Determine the number of lines below that contain the string "shadow", and state only that number.

━━━━━━━━━━

-- ==== Sys2Proof/Machine/Port.lean ====
section
/-! DEFINITION. The register read port (R23, R27, R135, R166), the block reset input (R24, R155), and `REQ_READY`. -/

namespace Sys2Proof.Machine

/-- `REQ_READY` (R22, R24, R46). -/
def State.reqReady (s : State) : Bool := s.resetN && !s.status.busy

/-- The registers as a read finds them. While BUSY (R166): the error bits and `ERRCODE` as of acceptance, that is after
the check of the pending request (log 3); `CURROW`, `CURCOL`, `CUR_VALID` and `MODE` free (log 11). -/
def readView (s : State) : State :=
  if s.status.busy then
    let t := match s.rqbuf with
      | op :: _ => accept op s
      | [] => s
    { t with
      curRow := Config.busyCurRow s.draws
      curCol := Config.busyCurCol s.draws
      status := { t.status with curValid := Config.busyCurValid s.draws }
      pins := { t.pins with dc := Config.busyMode s.draws } }
  else s

/-- The byte of a register (R135); addresses 5, 6 and 7 read 0x00 (R38). -/
def registerByte (a : RegAddr) (s : State) : Byte :=
  match a.toNat with
  | 0 => statusByte s
  | 1 => ctrlByte s
  | 2 => s.curRow.setWidth 8
  | 3 => s.curCol.setWidth 8
  | 4 => s.errcode
  | _ => 0x00

/-- `read(a)` (R135, R166): `RD_DATA` for `RD_ADDR = a`. -/
def readRegister (a : RegAddr) (s : State) : Byte := registerByte a (readView s)

/-- The host's register read: the block's state keeps its values (R23); a read while BUSY draws a free value. -/
def hostRead (a : RegAddr) (s : State) : State :=
  { s with
    lastRead := some (a, readRegister a s)
    draws := if s.status.busy then s.draws + 1 else s.draws }

/-- Every state element of the block at its reset value (R24, R46, R155); the host's side, the level of `RESET_N` and
the record of events are not the block's state elements. -/
def toResetValues (s : State) : State :=
  { State.reset with
    resetN := s.resetN
    host := s.host
    lastRead := s.lastRead
    trace := s.trace
    earlier := s.earlier
    draws := s.draws }

/-- Block reset is asserted while the events so far are `trace`: that run is over, and the next one's trace begins empty
(R155, R158, log 12). -/
def assertReset (events : List Event) (s : State) : State :=
  { toResetValues s with
    resetN := false
    trace := []
    earlier := s.earlier ++ [events] }

end Sys2Proof.Machine
end

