-- ==== Sys2Proof/Laws/Exec.lean ====
section
/-! SUPPORT. The spec lemma of each meaning: the state it answers, in closed form, on every state and operand. -/

namespace Sys2Proof.Laws

open Sys2Proof.Machine

theorem exec_nop (s : State) : exec .nop s = .next s := rfl

theorem exec_wrctrl (imm8 : Byte) (s : State) :
    exec (.wrctrl imm8) s = .next { s with cidx := imm8.getLsbD 0 } := rfl

theorem exec_reserved (op : Byte) (s : State) : exec (.reserved op) s = .next (raiseErr .badop op s) := rfl

theorem exec_cmd (b : Byte) (s : State) : exec (.cmd b) s =
    .next (afterEvents (framedEvents (.command b)) (idleTransport (invalidateCursor (afterProtocolCheck 0x02 s)))) := by
  show Host.Outcome.next (invalidateCursor (sendCommand b (accept 0x02 s))) = _
  rw [accept_protocol (by decide), sendCommand_eq]
  rfl

theorem exec_data (b : Byte) (s : State) : exec (.data b) s =
    .next (afterEvents (framedEvents (.data b)) (idleTransport (advanceCursor (afterProtocolCheck 0x03 s)))) := by
  show Host.Outcome.next (sendData b (accept 0x03 s)) = _
  rw [accept_protocol (by decide), sendData_eq]

/-- The body of INIT for any sequence and hold (R100, R102). -/
theorem initialise_eq (seq : List Byte) (d : Nat) (s : State) : initialise seq d s =
    afterEvents (resetPulse d ++ framesEvents (seq.map .command))
      { (if seq = [] then s else idleTransport s) with
        status := { s.status with curValid := false, initDone := true } } := by
  cases seq <;>
    simp [initialise, sendCommands_eq, emit_eq, hold_eq, resetPulse, invalidateCursor,
      afterEvents, idleTransport]

theorem exec_init (s : State) : exec .init s = .next (initialise Config.initSeq rstHold (afterInitCheck s)) := by
  show Host.Outcome.next (initialise Config.initSeq rstHold (accept 0x01 s)) = _
  rw [accept_init]

theorem exec_cursor (row x : Byte) (s : State) (hr : row.toNat < rows) (hx : x.toNat < width) :
    exec (.cursor row x) s = .next (afterEvents (framesEvents (cursorFrames row x))
      (placeCursor row x (afterProtocolCheck 0x04 s))) := by
  show execCursor row x s = _
  simp only [execCursor, Instr.opcode, accept_protocol (by decide : 2 ≤ (0x04 : Byte).toNat ∧ (0x04 : Byte).toNat ≤ 7)]
  rw [if_pos ⟨hr, hx⟩, setCursor_eq]

theorem exec_cursor_outside (row x : Byte) (s : State) (h : rows ≤ row.toNat ∨ width ≤ x.toNat) :
    exec (.cursor row x) s = .next (afterProtocolCheck 0x04 s) := by
  show execCursor row x s = _
  simp only [execCursor, Instr.opcode, accept_protocol (by decide : 2 ≤ (0x04 : Byte).toNat ∧ (0x04 : Byte).toNat ≤ 7)]
  rw [if_neg (by omega)]

/-- The framed bytes of CLEAR (R110). -/
def clearFrames : List Framed := cursorFrames 0 0 ++ (List.replicate surfaceBytes clearByte).map .data

theorem exec_clear (s : State) : exec .clear s =
    .next (afterEvents (framesEvents clearFrames) (placeCursor 0 0 (afterProtocolCheck 0x05 s))) := by
  show Host.Outcome.next (sendDataTimes surfaceBytes clearByte (setCursor 0 0 (accept 0x05 s))) = _
  rw [accept_protocol (by decide), setCursor_eq, sendDataTimes_eq, sendDatas_eq]
  have hn : List.replicate surfaceBytes clearByte ≠ [] := by
    rw [surfaceBytes, width, rows]; exact List.cons_ne_nil _ _
  have ha := advance_placed 0 0 surfaceBytes (afterProtocolCheck 0x05 s) (by decide) (by decide)
  rw [if_neg hn, List.length_replicate, idleTransport_afterEvents, advanceTimes_afterEvents,
    advanceTimes_idleTransport, afterEvents_append]
  erw [ha]
  rw [clearFrames, framesEvents_append]
  congr 2

/-! CHAR. -/

/-- The state after CHAR at a pixel column (R118, R123). -/
theorem exec_char (row col ch : Byte) (s : State) (hr : row.toNat < rows) (hx : pixelColumn s.cidx col < width) :
    exec (.char row col ch) s = .next (endRaster (afterGlyph row (pixelColumn s.cidx col) ch
      (afterProtocolCheck 0x06 s))) := by
  show execChar row col ch s = _
  simp only [execChar, Instr.opcode, accept_protocol (by decide : 2 ≤ (0x06 : Byte).toNat ∧ (0x06 : Byte).toNat ≤ 7)]
  rw [drawGlyph_eq row ch _ ⟨pixelColumn s.cidx col, 0, 0⟩ rfl hr hx]
  rfl

theorem exec_char_clipped (row col ch : Byte) (s : State)
    (h : rows ≤ row.toNat ∨ width ≤ pixelColumn s.cidx col) :
    exec (.char row col ch) s = .next (endRaster (afterProtocolCheck 0x06 s)) := by
  show execChar row col ch s = _
  simp only [execChar, Instr.opcode, accept_protocol (by decide : 2 ≤ (0x06 : Byte).toNat ∧ (0x06 : Byte).toNat ≤ 7)]
  rw [drawGlyph_clipped row ch _ ⟨pixelColumn s.cidx col, 0, 0⟩ rfl h]
  rfl

/-! LINE. -/

/-- The cells LINE goes through from pixel column `px`: pixel column and character (R124). -/
def lineCells : Nat → List Byte → List (Nat × Byte)
  | _, [] => []
  | px, ch :: rest => if ch ≠ 0x00 ∧ px < width then (px, ch) :: lineCells (px + charPitch) rest else []

/-- The state after the glyphs of cells, in order. -/
def afterCells (row : Byte) : List (Nat × Byte) → State → State
  | [], s => s
  | (px, ch) :: cells, s => afterCells row cells (afterGlyph row px ch s)

/-- The state after the glyphs of cells in a row that may be off the surface (R127). -/
def afterLine (row : Byte) (cells : List (Nat × Byte)) (s : State) : State :=
  if row.toNat < rows then afterCells row cells s else s

/-- The state with another working state. -/
def setRaster (r : Option Raster) (s : State) : State := { s with raster := r }

@[simp] theorem setRaster_raster (r : Option Raster) (s : State) : (setRaster r s).raster = r := rfl

@[simp] theorem setRaster_setRaster (r q : Option Raster) (s : State) :
    setRaster r (setRaster q s) = setRaster r s := rfl

theorem setRaster_self (s : State) : setRaster s.raster s = s := rfl

theorem afterGlyph_raster (row : Byte) (px : Nat) (ch : Byte) (s : State) (r : Option Raster) :
    setRaster r (afterGlyph row px ch s) = afterGlyph row px ch (setRaster r s) := by
  simp [setRaster, afterGlyph, afterEvents, placeCursor, idleTransport]

theorem afterCells_raster (row : Byte) (cells : List (Nat × Byte)) (s : State) (r : Option Raster) :
    setRaster r (afterCells row cells s) = afterCells row cells (setRaster r s) := by
  induction cells generalizing s with
  | nil => rfl
  | cons c cells ih => rw [afterCells, ih, afterGlyph_raster, afterCells]

theorem afterLine_raster (row : Byte) (cells : List (Nat × Byte)) (s : State) (r : Option Raster) :
    setRaster r (afterLine row cells s) = afterLine row cells (setRaster r s) := by
  unfold afterLine
  split
  · exact afterCells_raster row cells s r
  · rfl

/-- Drawing leaves the working state to the loop. -/
theorem afterLine_keeps_raster (row : Byte) (cells : List (Nat × Byte)) (s : State) :
    (afterLine row cells s).raster = s.raster := by
  have h := afterLine_raster row cells s s.raster
  rw [setRaster_self] at h
  rw [← h, setRaster_raster]

theorem afterLine_cons (row : Byte) (px : Nat) (ch : Byte) (cells : List (Nat × Byte)) (s : State) :
    afterLine row ((px, ch) :: cells) s = afterLine row cells (afterLine row [(px, ch)] s) := by
  unfold afterLine
  split <;> rfl

/-- `draw_glyph` at a pixel column of the surface, whatever the row (R118, R127). -/
theorem drawGlyph_cell (row ch : Byte) (s : State) (r : Raster) (hs : s.raster = some r) (hx : r.px < width) :
    ∃ i, drawGlyph row ch s = .next (afterLine row [(r.px, ch)] (setRaster (some { r with colIdx := i }) s)) := by
  by_cases hr : row.toNat < rows
  · exact ⟨3, by rw [drawGlyph_eq row ch s r hs hr hx, afterLine, if_pos hr]; rfl⟩
  · refine ⟨r.colIdx, ?_⟩
    rw [drawGlyph_clipped row ch s r hs (by omega), afterLine, if_neg hr, ← hs, setRaster_self]

/-- The loop of LINE has ended (R126). -/
theorem afterLine_nil (row : Byte) (s : State) : afterLine row [] s = s := by
  unfold afterLine
  split <;> rfl

/-- The loop of LINE from text index `k` and pixel column `px` on (R124, R126). -/
theorem lineLoop_eq (row len : Byte) (text : List Byte) (fuel : Nat) (s : State) (px k i : Nat)
    (hs : s.raster = some ⟨px, k, i⟩) (hf : len.toNat ≤ fuel + k) :
    ∃ r, lineLoop row len text fuel s =
      .next (afterLine row (lineCells px ((text.take len.toNat).drop k)) (setRaster r s)) := by
  have stop : ∀ (s : State) cells, cells = [] → ∃ r, Host.Outcome.next (φ := Fault) (ρ := Refusal) s =
      .next (afterLine row cells (setRaster r s)) := by
    rintro s _ rfl
    exact ⟨s.raster, by rw [afterLine_nil, setRaster_self]⟩
  have short : ∀ px n, (text.take len.toNat).length ≤ n → lineCells px ((text.take len.toNat).drop n) = [] := by
    intro px n hn
    rw [List.drop_eq_nil_of_le hn, lineCells]
  induction fuel generalizing s px k i with
  | zero => exact stop _ _ (short px k (by simp; omega))
  | succ fuel ih =>
    have hk : s.textIdx = k := by simp [State.textIdx, hs]
    have hp : s.px = px := by simp [State.px, hs]
    rw [lineLoop, hk, hp]
    cases hc : text[k]? with
    | none => exact stop _ _ (short px k (by have := List.getElem?_eq_none_iff.mp hc; simp; omega))
    | some ch =>
      by_cases hl : k < len.toNat
      · have hd : (text.take len.toNat).drop k = ch :: (text.take len.toNat).drop (k + 1) := by
          have hlt : k < (text.take len.toNat).length := by
            have := (List.getElem?_eq_some_iff.mp hc).1
            simp; omega
          rw [List.drop_eq_getElem_cons hlt]
          congr 1
          rw [List.getElem_take]
          exact (List.getElem?_eq_some_iff.mp hc).2
        by_cases hg : ch ≠ 0x00 ∧ px < width
        · obtain ⟨j, hj⟩ := drawGlyph_cell row ch s ⟨px, k, i⟩ hs hg.2
          have hn : nextChar (afterLine row [(px, ch)] (setRaster (some ⟨px, k, j⟩) s)) =
              afterLine row [(px, ch)] (setRaster (some ⟨px + charPitch, k + 1, j⟩) s) := by
            change setRaster _ _ = _
            rw [afterLine_keeps_raster, afterLine_raster]
            rfl
          obtain ⟨r, hr⟩ := ih (afterLine row [(px, ch)] (setRaster (some ⟨px + charPitch, k + 1, j⟩) s))
            (px + charPitch) (k + 1) j (by rw [afterLine_keeps_raster]; rfl) (by omega)
          refine ⟨r, ?_⟩
          change (if k < len.toNat ∧ ch ≠ 0x00 ∧ px < width then _ else _) = _
          rw [if_pos ⟨hl, hg⟩, hj, andThen_next, hn, hr, hd, lineCells, if_pos hg, afterLine_raster,
            setRaster_setRaster]
          exact congrArg _ (afterLine_cons row px ch _ _).symm
        · change ∃ r, (if k < len.toNat ∧ ch ≠ 0x00 ∧ px < width then _ else _) = _
          rw [if_neg (fun h => hg h.2)]
          exact stop _ _ (by rw [hd, lineCells, if_neg hg])
      · change ∃ r, (if k < len.toNat ∧ ch ≠ 0x00 ∧ px < width then _ else _) = _
        rw [if_neg (fun h => hl h.1)]
        exact stop _ _ (short px k (by simp; omega))

/-- LINE (R124): the glyphs of its cells, in order. -/
theorem exec_line (row col len : Byte) (text : List Byte) (s : State) :
    exec (.line row col len text) s =
      .next (endRaster (afterLine row (lineCells (pixelColumn s.cidx col) (text.take len.toNat))
        (afterProtocolCheck 0x07 s))) := by
  show execLine row col len text s = _
  simp only [execLine, Instr.opcode,
    accept_protocol (by decide : 2 ≤ (0x07 : Byte).toNat ∧ (0x07 : Byte).toNat ≤ 7)]
  obtain ⟨r, hr⟩ := lineLoop_eq row len text len.toNat
    (startRaster (pixelColumn s.cidx col) (afterProtocolCheck 0x07 s)) (pixelColumn s.cidx col) 0 0 rfl (by omega)
  rw [List.drop_zero] at hr
  rw [afterProtocolCheck_cidx, hr, andThen_next]
  change Host.Outcome.next (setRaster none _) = .next (setRaster none _)
  rw [afterLine_raster, afterLine_raster]
  rfl

/-- The state with the shadow cursor where a glyph at (row, px) leaves it, the transport idle (R120). -/
def endAt (row : Byte) (px : Nat) (s : State) : State :=
  { placeCursor row (BitVec.ofNat 8 px) s with curRow := glyphEndRow row px, curCol := glyphEndCol row px }

theorem afterGlyph_eq (row : Byte) (px : Nat) (ch : Byte) (s : State) :
    afterGlyph row px ch s = afterEvents (framesEvents (glyphFrames row px ch)) (endAt row px s) := rfl

theorem endAt_afterEvents (row : Byte) (px : Nat) (es : List Event) (s : State) :
    endAt row px (afterEvents es s) = afterEvents es (endAt row px s) := by
  simp [endAt, placeCursor, idleTransport, afterEvents]

theorem endAt_endAt (row : Byte) (px qx : Nat) (s : State) : endAt row px (endAt row qx s) = endAt row px s := by
  simp [endAt, placeCursor, idleTransport]

/-- The framed bytes of a line's cells (R128). -/
def cellsFrames (row : Byte) (cells : List (Nat × Byte)) : List Framed :=
  cells.flatMap fun p => glyphFrames row p.1 p.2

/-- The cells of a line on the surface: their framed bytes, and the shadow where the last one leaves it (R128). -/
theorem afterCells_eq (row : Byte) (cells : List (Nat × Byte)) (s : State) :
    afterCells row cells s = afterEvents (framesEvents (cellsFrames row cells))
      (match cells.getLast? with
        | none => s
        | some p => endAt row p.1 s) := by
  induction cells generalizing s with
  | nil => exact (afterEvents_nil s).symm
  | cons c cells ih =>
    rw [afterCells, ih, afterGlyph_eq]
    have hf : cellsFrames row (c :: cells) = glyphFrames row c.1 c.2 ++ cellsFrames row cells := rfl
    rw [hf, framesEvents_append]
    cases h : cells.getLast? with
    | none =>
      have : cells = [] := List.getLast?_eq_none_iff.mp h
      subst this
      exact afterEvents_append _ _ _
    | some p =>
      have : (c :: cells).getLast? = some p := by
        rw [List.getLast?_cons, h]
        rfl
      rw [this]
      simp only [endAt_afterEvents, endAt_endAt, afterEvents_append]

/-- The cells of a line, without recursion: the text up to its first 0x00, as many characters as start on the surface,
four columns apart (R124, R126). -/
theorem lineCells_eq (px : Nat) (text : List Byte) : lineCells px text =
    (((text.takeWhile (· ≠ 0x00)).take ((width - px + 3) / charPitch)).zipIdx).map
      fun p => (px + charPitch * p.2, p.1) := by
  induction text generalizing px with
  | nil => simp [lineCells]
  | cons ch rest ih =>
    rw [lineCells]
    by_cases hc : ch = 0x00
    · simp [hc]
    · by_cases hp : px < width
      · have hn : (width - px + 3) / charPitch = (width - (px + charPitch) + 3) / charPitch + 1 := by
          simp only [width, charPitch] at *; omega
        rw [if_pos ⟨hc, hp⟩, ih, hn]
        simp only [hc, ne_eq, not_false_eq_true, decide_true, List.takeWhile_cons_of_pos, List.take_succ_cons,
          List.zipIdx_cons, List.map_cons, Nat.mul_zero, Nat.add_zero, List.cons.injEq, true_and, Nat.zero_add]
        rw [List.zipIdx_succ, List.map_map]
        congr 1
        funext p
        simp only [Function.comp, Prod.mk.injEq, and_true, charPitch]
        omega
      · have hn : (width - px + 3) / charPitch = 0 := by simp only [width, charPitch] at *; omega
        rw [if_neg (by tauto), hn]
        simp

end Sys2Proof.Laws
end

━━━━━━━━━━

## FINISHED TASK
2